Self-organized criticality in the substorm phenomenon and its relation to localized reconnection in the magnetospheric plasma sheet

Evidence is presented that suggests that there is a significant self-organized criticality (SOC) component in the dynamics of substorms in the magnetosphere. We assume that observations of bursty bulk flows, fast flows, localized dipolarizations, plasma turbulence, etc. show that multiple localized reconnection sites provide the basic avalanche phenomenon in the establishment of SOC in the plasma sheet. First results are presented from a study of this avalanche process based on this working assumption. A magnetic field reversal model is discussed. Resistivity, in this model, is self-consistently generated in response to the excitation of an idealized currentdriven instability. When forced by convection of magnetic flux into the field reversal region, the model yields rapid magnetic field annihilation through a dynamic behavior that is shown to exhibit many of the characteristics of SOC. Over a large range of forcing strengths, the annihilation rate is shown to self-adjust to balance the rate at which flux is convected into the reversal region. Several analogies to magnetotail dynamics are discussed: (1) It is shown that the presence of a localized criticality in the model produces a remarkable stability in the global configuration of the field reversal while simultaneously exciting extraordinarily dynamic internal evolution. (2) Under steady forcing it is shown that a loading-unloading cycle may arise that, as a consequence of the global stability, is quasi-periodic and, therefore, predictable despite the presence of internal turbulence in the field distribution.
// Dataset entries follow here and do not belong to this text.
-- ==== Sys2Proof/Laws/State.lean ====
section
/-!
SUPPORT. Sys2Proof/Laws/State.lean: what each update of the state leaves of every field it does not touch, one lemma a field, true
by computation.
-/
namespace Sys2Proof.Machine

/-! ### State.setReg -/

@[simp] theorem setReg_latch (s : State) (p : Page) (off : Nat) (v : Word) : (s.setReg p off v).latch = s.latch := rfl
@[simp] theorem setReg_stage (s : State) (p : Page) (off : Nat) (v : Word) : (s.setReg p off v).stage = s.stage := rfl
@[simp] theorem setReg_airtime (s : State) (p : Page) (off : Nat) (v : Word) : (s.setReg p off v).airtime = s.airtime := rfl
@[simp] theorem setReg_mem (s : State) (p : Page) (off : Nat) (v : Word) : (s.setReg p off v).mem = s.mem := rfl
@[simp] theorem setReg_hostMem (s : State) (p : Page) (off : Nat) (v : Word) : (s.setReg p off v).hostMem = s.hostMem := rfl
@[simp] theorem setReg_cores (s : State) (p : Page) (off : Nat) (v : Word) : (s.setReg p off v).cores = s.cores := rfl
@[simp] theorem setReg_fab (s : State) (p : Page) (off : Nat) (v : Word) : (s.setReg p off v).fab = s.fab := rfl
@[simp] theorem setReg_tilth (s : State) (p : Page) (off : Nat) (v : Word) : (s.setReg p off v).tilth = s.tilth := rfl
@[simp] theorem setReg_wins (s : State) (p : Page) (off : Nat) (v : Word) : (s.setReg p off v).wins = s.wins := rfl
@[simp] theorem setReg_cfg (s : State) (p : Page) (off : Nat) (v : Word) : (s.setReg p off v).cfg = s.cfg := rfl
@[simp] theorem setReg_ctxs (s : State) (p : Page) (off : Nat) (v : Word) : (s.setReg p off v).ctxs = s.ctxs := rfl
@[simp] theorem setReg_fdcJobs (s : State) (p : Page) (off : Nat) (v : Word) : (s.setReg p off v).fdcJobs = s.fdcJobs := rfl
@[simp] theorem setReg_fdcLast (s : State) (p : Page) (off : Nat) (v : Word) : (s.setReg p off v).fdcLast = s.fdcLast := rfl
@[simp] theorem setReg_dmaLines (s : State) (p : Page) (off : Nat) (v : Word) : (s.setReg p off v).dmaLines = s.dmaLines := rfl
@[simp] theorem setReg_dmaChans (s : State) (p : Page) (off : Nat) (v : Word) : (s.setReg p off v).dmaChans = s.dmaChans := rfl
@[simp] theorem setReg_dmaLast (s : State) (p : Page) (off : Nat) (v : Word) : (s.setReg p off v).dmaLast = s.dmaLast := rfl
@[simp] theorem setReg_rings (s : State) (p : Page) (off : Nat) (v : Word) : (s.setReg p off v).rings = s.rings := rfl
@[simp] theorem setReg_links (s : State) (p : Page) (off : Nat) (v : Word) : (s.setReg p off v).links = s.links := rfl
@[simp] theorem setReg_ward (s : State) (p : Page) (off : Nat) (v : Word) : (s.setReg p off v).ward = s.ward := rfl
@[simp] theorem setReg_pins (s : State) (p : Page) (off : Nat) (v : Word) : (s.setReg p off v).pins = s.pins := rfl
@[simp] theorem setReg_rest (s : State) (p : Page) (off : Nat) (v : Word) : (s.setReg p off v).rest = s.rest := rfl
@[simp] theorem setReg_msix (s : State) (p : Page) (off : Nat) (v : Word) : (s.setReg p off v).msix = s.msix := rfl
@[simp] theorem setReg_cpls (s : State) (p : Page) (off : Nat) (v : Word) : (s.setReg p off v).cpls = s.cpls := rfl
@[simp] theorem setReg_faultLog (s : State) (p : Page) (off : Nat) (v : Word) : (s.setReg p off v).faultLog = s.faultLog := rfl
@[simp] theorem setReg_cmdAt (s : State) (p : Page) (off : Nat) (v : Word) : (s.setReg p off v).cmdAt = s.cmdAt := rfl
@[simp] theorem setReg_imgs (s : State) (p : Page) (off : Nat) (v : Word) : (s.setReg p off v).imgs = s.imgs := rfl
@[simp] theorem setReg_free (s : State) (p : Page) (off : Nat) (v : Word) : (s.setReg p off v).free = s.free := rfl
@[simp] theorem setReg_pending (s : State) (p : Page) (off : Nat) (v : Word) : (s.setReg p off v).pending = s.pending := rfl

/-! ### State.setFld -/

@[simp] theorem setFld_latch (s : State) (p : Page) (off lo w v : Nat) : (s.setFld p off lo w v).latch = s.latch := rfl
@[simp] theorem setFld_stage (s : State) (p : Page) (off lo w v : Nat) : (s.setFld p off lo w v).stage = s.stage := rfl
@[simp] theorem setFld_airtime (s : State) (p : Page) (off lo w v : Nat) : (s.setFld p off lo w v).airtime = s.airtime := rfl
@[simp] theorem setFld_mem (s : State) (p : Page) (off lo w v : Nat) : (s.setFld p off lo w v).mem = s.mem := rfl
@[simp] theorem setFld_hostMem (s : State) (p : Page) (off lo w v : Nat) : (s.setFld p off lo w v).hostMem = s.hostMem := rfl
@[simp] theorem setFld_cores (s : State) (p : Page) (off lo w v : Nat) : (s.setFld p off lo w v).cores = s.cores := rfl
@[simp] theorem setFld_fab (s : State) (p : Page) (off lo w v : Nat) : (s.setFld p off lo w v).fab = s.fab := rfl
@[simp] theorem setFld_tilth (s : State) (p : Page) (off lo w v : Nat) : (s.setFld p off lo w v).tilth = s.tilth := rfl
@[simp] theorem setFld_wins (s : State) (p : Page) (off lo w v : Nat) : (s.setFld p off lo w v).wins = s.wins := rfl
@[simp] theorem setFld_cfg (s : State) (p : Page) (off lo w v : Nat) : (s.setFld p off lo w v).cfg = s.cfg := rfl
@[simp] theorem setFld_ctxs (s : State) (p : Page) (off lo w v : Nat) : (s.setFld p off lo w v).ctxs = s.ctxs := rfl
@[simp] theorem setFld_fdcJobs (s : State) (p : Page) (off lo w v : Nat) : (s.setFld p off lo w v).fdcJobs = s.fdcJobs := rfl
@[simp] theorem setFld_fdcLast (s : State) (p : Page) (off lo w v : Nat) : (s.setFld p off lo w v).fdcLast = s.fdcLast := rfl
@[simp] theorem setFld_dmaLines (s : State) (p : Page) (off lo w v : Nat) : (s.setFld p off lo w v).dmaLines = s.dmaLines := rfl
@[simp] theorem setFld_dmaChans (s : State) (p : Page) (off lo w v : Nat) : (s.setFld p off lo w v).dmaChans = s.dmaChans := rfl
@[simp] theorem setFld_dmaLast (s : State) (p : Page) (off lo w v : Nat) : (s.setFld p off lo w v).dmaLast = s.dmaLast := rfl
@[simp] theorem setFld_rings (s : State) (p : Page) (off lo w v : Nat) : (s.setFld p off lo w v).rings = s.rings := rfl
@[simp] theorem setFld_links (s : State) (p : Page) (off lo w v : Nat) : (s.setFld p off lo w v).links = s.links := rfl
@[simp] theorem setFld_ward (s : State) (p : Page) (off lo w v : Nat) : (s.setFld p off lo w v).ward = s.ward := rfl
@[simp] theorem setFld_pins (s : State) (p : Page) (off lo w v : Nat) : (s.setFld p off lo w v).pins = s.pins := rfl
@[simp] theorem setFld_rest (s : State) (p : Page) (off lo w v : Nat) : (s.setFld p off lo w v).rest = s.rest := rfl
@[simp] theorem setFld_msix (s : State) (p : Page) (off lo w v : Nat) : (s.setFld p off lo w v).msix = s.msix := rfl
@[simp] theorem setFld_cpls (s : State) (p : Page) (off lo w v : Nat) : (s.setFld p off lo w v).cpls = s.cpls := rfl
@[simp] theorem setFld_faultLog (s : State) (p : Page) (off lo w v : Nat) : (s.setFld p off lo w v).faultLog = s.faultLog := rfl
@[simp] theorem setFld_cmdAt (s : State) (p : Page) (off lo w v : Nat) : (s.setFld p off lo w v).cmdAt = s.cmdAt := rfl
@[simp] theorem setFld_imgs (s : State) (p : Page) (off lo w v : Nat) : (s.setFld p off lo w v).imgs = s.imgs := rfl
@[simp] theorem setFld_free (s : State) (p : Page) (off lo w v : Nat) : (s.setFld p off lo w v).free = s.free := rfl
@[simp] theorem setFld_pending (s : State) (p : Page) (off lo w v : Nat) : (s.setFld p off lo w v).pending = s.pending := rfl

/-! ### State.setReg64 -/

@[simp] theorem setReg64_latch (s : State) (p : Page) (off v : Nat) : (s.setReg64 p off v).latch = s.latch := rfl
@[simp] theorem setReg64_stage (s : State) (p : Page) (off v : Nat) : (s.setReg64 p off v).stage = s.stage := rfl
@[simp] theorem setReg64_airtime (s : State) (p : Page) (off v : Nat) : (s.setReg64 p off v).airtime = s.airtime := rfl
@[simp] theorem setReg64_mem (s : State) (p : Page) (off v : Nat) : (s.setReg64 p off v).mem = s.mem := rfl
@[simp] theorem setReg64_hostMem (s : State) (p : Page) (off v : Nat) : (s.setReg64 p off v).hostMem = s.hostMem := rfl
@[simp] theorem setReg64_cores (s : State) (p : Page) (off v : Nat) : (s.setReg64 p off v).cores = s.cores := rfl
@[simp] theorem setReg64_fab (s : State) (p : Page) (off v : Nat) : (s.setReg64 p off v).fab = s.fab := rfl
@[simp] theorem setReg64_tilth (s : State) (p : Page) (off v : Nat) : (s.setReg64 p off v).tilth = s.tilth := rfl
@[simp] theorem setReg64_wins (s : State) (p : Page) (off v : Nat) : (s.setReg64 p off v).wins = s.wins := rfl
@[simp] theorem setReg64_cfg (s : State) (p : Page) (off v : Nat) : (s.setReg64 p off v).cfg = s.cfg := rfl
@[simp] theorem setReg64_ctxs (s : State) (p : Page) (off v : Nat) : (s.setReg64 p off v).ctxs = s.ctxs := rfl
@[simp] theorem setReg64_fdcJobs (s : State) (p : Page) (off v : Nat) : (s.setReg64 p off v).fdcJobs = s.fdcJobs := rfl
@[simp] theorem setReg64_fdcLast (s : State) (p : Page) (off v : Nat) : (s.setReg64 p off v).fdcLast = s.fdcLast := rfl
@[simp] theorem setReg64_dmaLines (s : State) (p : Page) (off v : Nat) : (s.setReg64 p off v).dmaLines = s.dmaLines := rfl
@[simp] theorem setReg64_dmaChans (s : State) (p : Page) (off v : Nat) : (s.setReg64 p off v).dmaChans = s.dmaChans := rfl
@[simp] theorem setReg64_dmaLast (s : State) (p : Page) (off v : Nat) : (s.setReg64 p off v).dmaLast = s.dmaLast := rfl
@[simp] theorem setReg64_rings (s : State) (p : Page) (off v : Nat) : (s.setReg64 p off v).rings = s.rings := rfl
@[simp] theorem setReg64_links (s : State) (p : Page) (off v : Nat) : (s.setReg64 p off v).links = s.links := rfl
@[simp] theorem setReg64_ward (s : State) (p : Page) (off v : Nat) : (s.setReg64 p off v).ward = s.ward := rfl
@[simp] theorem setReg64_pins (s : State) (p : Page) (off v : Nat) : (s.setReg64 p off v).pins = s.pins := rfl
@[simp] theorem setReg64_rest (s : State) (p : Page) (off v : Nat) : (s.setReg64 p off v).rest = s.rest := rfl
@[simp] theorem setReg64_msix (s : State) (p : Page) (off v : Nat) : (s.setReg64 p off v).msix = s.msix := rfl
@[simp] theorem setReg64_cpls (s : State) (p : Page) (off v : Nat) : (s.setReg64 p off v).cpls = s.cpls := rfl
@[simp] theorem setReg64_faultLog (s : State) (p : Page) (off v : Nat) : (s.setReg64 p off v).faultLog = s.faultLog := rfl
@[simp] theorem setReg64_cmdAt (s : State) (p : Page) (off v : Nat) : (s.setReg64 p off v).cmdAt = s.cmdAt := rfl
@[simp] theorem setReg64_imgs (s : State) (p : Page) (off v : Nat) : (s.setReg64 p off v).imgs = s.imgs := rfl
@[simp] theorem setReg64_free (s : State) (p : Page) (off v : Nat) : (s.setReg64 p off v).free = s.free := rfl
@[simp] theorem setReg64_pending (s : State) (p : Page) (off v : Nat) : (s.setReg64 p off v).pending = s.pending := rfl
Indeed, it is shown that the global loading-unloading cycle is a consequence of the internal turbulence. (3) It is shown that under steady, strong forcing the loading-unloading cycle vanishes. Instead, a recovery from a single unloading persists indefinitely. The field reversal is globally very steady while internally it is very dynamic as field annihilation goes on at the rate necessary to match the strong forcing. From this result we speculate that steady magnetospheric convection events result when the plasma sheet has been driven close to criticality over an extended spatial domain. During these events we would expect to find localized reconnection sites distributed over the spatial domain of near criticality, and we would expect to find plasma sheet transport in that domain to be closely related to that of BBF and fast flow events.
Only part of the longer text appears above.